-- ==== Sys2Proof/Machine/Mot.lean ====
section
/-! DEFINITION. The motor channels (10_motor_channels.md). -/

namespace Sys2Proof.Machine

/-! ### States -/

/-- MOT_CHn_STAT.STATE codes (R297). -/
inductive MotState where
  | off | idle | brakeWait | align | run | reverse | stopping | engage | coast | fault
  deriving DecidableEq, Repr

/-- The code of a motor state. -/
def MotState.code : MotState → Nat
  | .off => 0 | .idle => 1 | .brakeWait => 2 | .align => 3 | .run => 4 | .reverse => 5
  | .stopping => 6 | .engage => 7 | .coast => 8 | .fault => 9

/-- What channel `n` keeps beside its registers. -/
def State.motCh (s : State) (n : Nat) : MotCh := Sparse.get s.mot {} n

/-- Change what channel `n` keeps. -/
def State.motMod (s : State) (n : Nat) (f : MotCh → MotCh) : State :=
  { s with mot := Sparse.set s.mot {} n (f (s.motCh n)) }

/-- Channel `n` stands in state `k`. -/
def State.motIs (s : State) (n : Nat) (k : MotState) : Bool := s.rd F.MOT_CH_STAT_STATE n == k.code

/-- POS of channel `n` (R291). -/
def State.motPos (s : State) (n : Nat) : Int := s.rdS F.MOT_CH_POS n

/-- The channel's current loop runs (R297). -/
def State.motLoop (s : State) (n : Nat) : Bool :=
  s.motIs n .align || s.motIs n .run || s.motIs n .reverse || s.motIs n .stopping

/-- A move is in progress: from its start request until IDLE (R297). -/
def State.motMoving (s : State) (n : Nat) : Bool :=
  (2 ≤ s.rd F.MOT_CH_STAT_STATE n && s.rd F.MOT_CH_STAT_STATE n ≤ 8) || (s.motIs n .idle && (s.motCh n).next.isSome)

/-- The move has no outcome yet (R298). -/
def State.motOpen (s : State) (n : Nat) : Bool := s.motMoving n && s.rd F.MOT_CH_STAT_OUTCOME n == 0

/-- Command the bound brake (R302). -/
def State.motBrake (s : State) (n : Nat) (on : Bool) : State :=
  if s.bit F.MOT_CH_BRAKE_BRK_EN n then s.brakeCmd (s.rd F.MOT_CH_BRAKE_BRK_CH n) on else s

/-- A loop state is entered, or the gates stop being driven by the loop: the integrators are 0 (R289). The compare values in
force and the next ones stay while the loop goes on driving the gates. -/
def MotCh.loopReset (c : MotCh) (driven : Bool) : MotCh :=
  let c := { c with sd := 0, sq := 0, driven := driven }
  if driven then c else { c with cmp := [], cmpNext := [] }

/-- Enter IDLE: the move is over and its energy is reported (R306). -/
def State.motEnterIdle (s : State) (n : Nat) : State :=
  let e := divFreeZ (s.motCh n).energy (2 ^ 64)
  ((s.wr F.MOT_CH_STAT_STATE MotState.idle.code n).wrS F.MOT_CH_ENERGY e n).motMod n fun c =>
    { c.loopReset false with next := none, homing := false, stopReq := false, overFor := none }

/-- Enter state `k` (R297, R302). -/
def State.motEnter (s : State) (n : Nat) (k : MotState) : State :=
  match k with
  | .idle => s.motEnterIdle n
  | _ =>
    let s := (s.wr F.MOT_CH_STAT_STATE k.code n).motMod n fun c =>
      let c := if c.driven && !(k == .run) then c else { c with slTime := 0, slSector := none }
      { c.loopReset (k == .align || k == .run || k == .reverse || k == .stopping) with
        next := none, overFor := none, slEnded := false, entryForward := c.forward, against := false }
    let s := if k = .run || k = .align then s.wrB F.MOT_CH_STAT_SL_LOCK false n else s
    match k with
    | .brakeWait => s.motBrake n true
    | .engage | .coast | .fault => s.motBrake n false
    | _ => s

/-- State `k` is entered at the next period start. -/
def State.motNext (s : State) (n : Nat) (k : MotState) : State := s.motMod n fun c => { c with next := some k.code }

/-- An event of rank `r` may set the outcome (R298): none is set, or an event of a lower rank set it in this CK_DRV cycle. -/
def State.motTakes (s : State) (n r : Nat) : Bool :=
  s.motOpen n || (s.motMoving n && s.running && match (s.motCh n).outAt with
    | some (t, r') => t == s.drvNow && decide (r' < r)
    | none => false)

/-- An event sets the outcome of a move with its reason, and leaves the channel disarmed (R297, R298). `r` is the row of
R298's table, ABORT 1 to a fault of R301 7; 8 is the commit. -/
def State.motOutcome (s : State) (n out reason r : Nat) : State :=
  let s := if reason = 0 then s else s.wr F.MOT_CH_STAT_FLT_REASON reason n
  let now := s.drvNow
  (if s.motTakes n r then
    let s := if !s.motOpen n && (s.motCh n).outAt == some (now, 1) then s.unraise 0x604 n else s
    (s.wr F.MOT_CH_STAT_OUTCOME out n).motMod n fun c => { c with outAt := some (now, r), outSeen := false }
  else s).wrB F.MOT_CH_STAT_ARMED false n
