-- ==== Sys2Proof/Machine/Admission.lean ====
section
/-! DEFINITION. The admission of a Kyovoiq image (04_pier_programming_model.md, R107 to R114): its layout, the fifteen checks in
their order, the paths of frame-partition code, and the loader's worst-case figure. -/

namespace Sys2Proof.Machine

/-- A refused image: REASON (R110), and for a failure inside a task its table index and word offset; the loader's figure of
the last task checked. -/
structure LoadFail where
  reason : Nat
  at' : Option (Nat × Nat) := none
  wcet : Option Nat := none
  deriving DecidableEq, Repr

/-! ### Layout (R107 to R109) -/

/-- `n` bytes of the deck at `a`, little-endian. -/
def State.dNum (s : State) (a n : Nat) : Nat := leBytes s.dByte a n

/-- The header fields an image's checks use (R107). -/
structure ImgHeader where
  len : Nat
  codeLen : Nat
  dataLen : Nat
  tasks : Nat
  claims : Nat
  loops : Nat
  ovlOff : Nat
  ovlLen : Nat
  budgetSum : Nat
  wcetSum : Nat
  crc : Nat
  deriving DecidableEq, Repr

/-- The header at `src`. -/
def State.imgHeader (s : State) (src : Nat) : ImgHeader where
  len := s.dNum (src + 8) 4
  codeLen := s.dNum (src + 12) 4
  dataLen := s.dNum (src + 16) 4
  tasks := s.dNum (src + 20) 2
  claims := s.dNum (src + 24) 4
  loops := s.dNum (src + 28) 2
  ovlOff := s.dNum (src + 32) 4
  ovlLen := s.dNum (src + 36) 4
  budgetSum := s.dNum (src + 40) 4
  wcetSum := s.dNum (src + 44) 4
  crc := s.dNum (src + 60) 4

/-- Where the task, claim and loop tables begin, from the start of the image. -/
def ImgHeader.taskOff (h : ImgHeader) : Nat := 64 + h.codeLen + h.dataLen
def ImgHeader.claimOff (h : ImgHeader) : Nat := h.taskOff + 24 * h.tasks
def ImgHeader.loopOff (h : ImgHeader) : Nat := h.claimOff + 36 * h.claims

/-- The CRC of R107: CRC-32C of the image with the CRC field taken as 0. -/
def State.imgCrc (s : State) (src len : Nat) : Nat :=
  crc32c ((s.dBytes src len).mapIdx fun k b => if 60 ≤ k && k < 64 then 0 else b)

/-- Task entry `i` (R108). -/
def State.imgTask (s : State) (src : Nat) (h : ImgHeader) (i : Nat) : TaskEntry :=
  let a := src + h.taskOff + 24 * i
  { taskNo := s.dNum a 2, background := s.dNum (a + 2) 1 != 0, order := s.dNum (a + 3) 1, entry := s.dNum (a + 4) 4
    budget := s.dNum (a + 8) 4, wcet := s.dNum (a + 12) 4, ctxBase := s.dNum (a + 16) 4 }

/-- Claim entry `i` (R109). -/
def State.imgClaim (s : State) (src : Nat) (h : ImgHeader) (i : Nat) : Claim :=
  let a := src + h.claimOff + 36 * i
  { pt := s.dNum a 4 % 2 ^ 17, desc := Desc.ofWords fun k => s.dNum (a + 4 + 4 * k) 4 }

/-- Claim entry `i` holds only listed encodings, reserved bits 0 (R70, R109). -/
def State.imgClaimOk (s : State) (src : Nat) (h : ImgHeader) (i : Nat) : Bool :=
  let a := src + h.claimOff + 36 * i
  let d := (s.imgClaim src h i).desc
  s.dNum a 4 < 2 ^ 17 && d.listed && (List.range 8).all fun k => d.word k == s.dNum (a + 4 + 4 * k) 4

/-- Loop entry `i`: the loop and the task (R109). -/
def State.imgLoop (s : State) (src : Nat) (h : ImgHeader) (i : Nat) : Nat × Nat :=
  let w := s.dNum (src + h.loopOff + 4 * i) 4
  (w % 2 ^ 14, w / 2 ^ 16)

/-- Bytes a code or data section may have (R107). -/
def tcmLimit (banked : Bool) : Nat := if banked then 65536 else 131072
+ + + + + + +
**What is required:**
Copy exactly the stretch of data above from the line with "def State.motLoop (s" through the line with "def State.motMoving (s", and omit all other lines.

**Written response:**
def State.motLoop (s : State) (n : Nat) : Bool :=
  s.motIs n .align || s.motIs n .run || s.motIs n .reverse || s.motIs n .stopping

/-- A move is in progress: from its start request until IDLE (R297). -/
def State.motMoving (s : State) (n : Nat) : Bool :=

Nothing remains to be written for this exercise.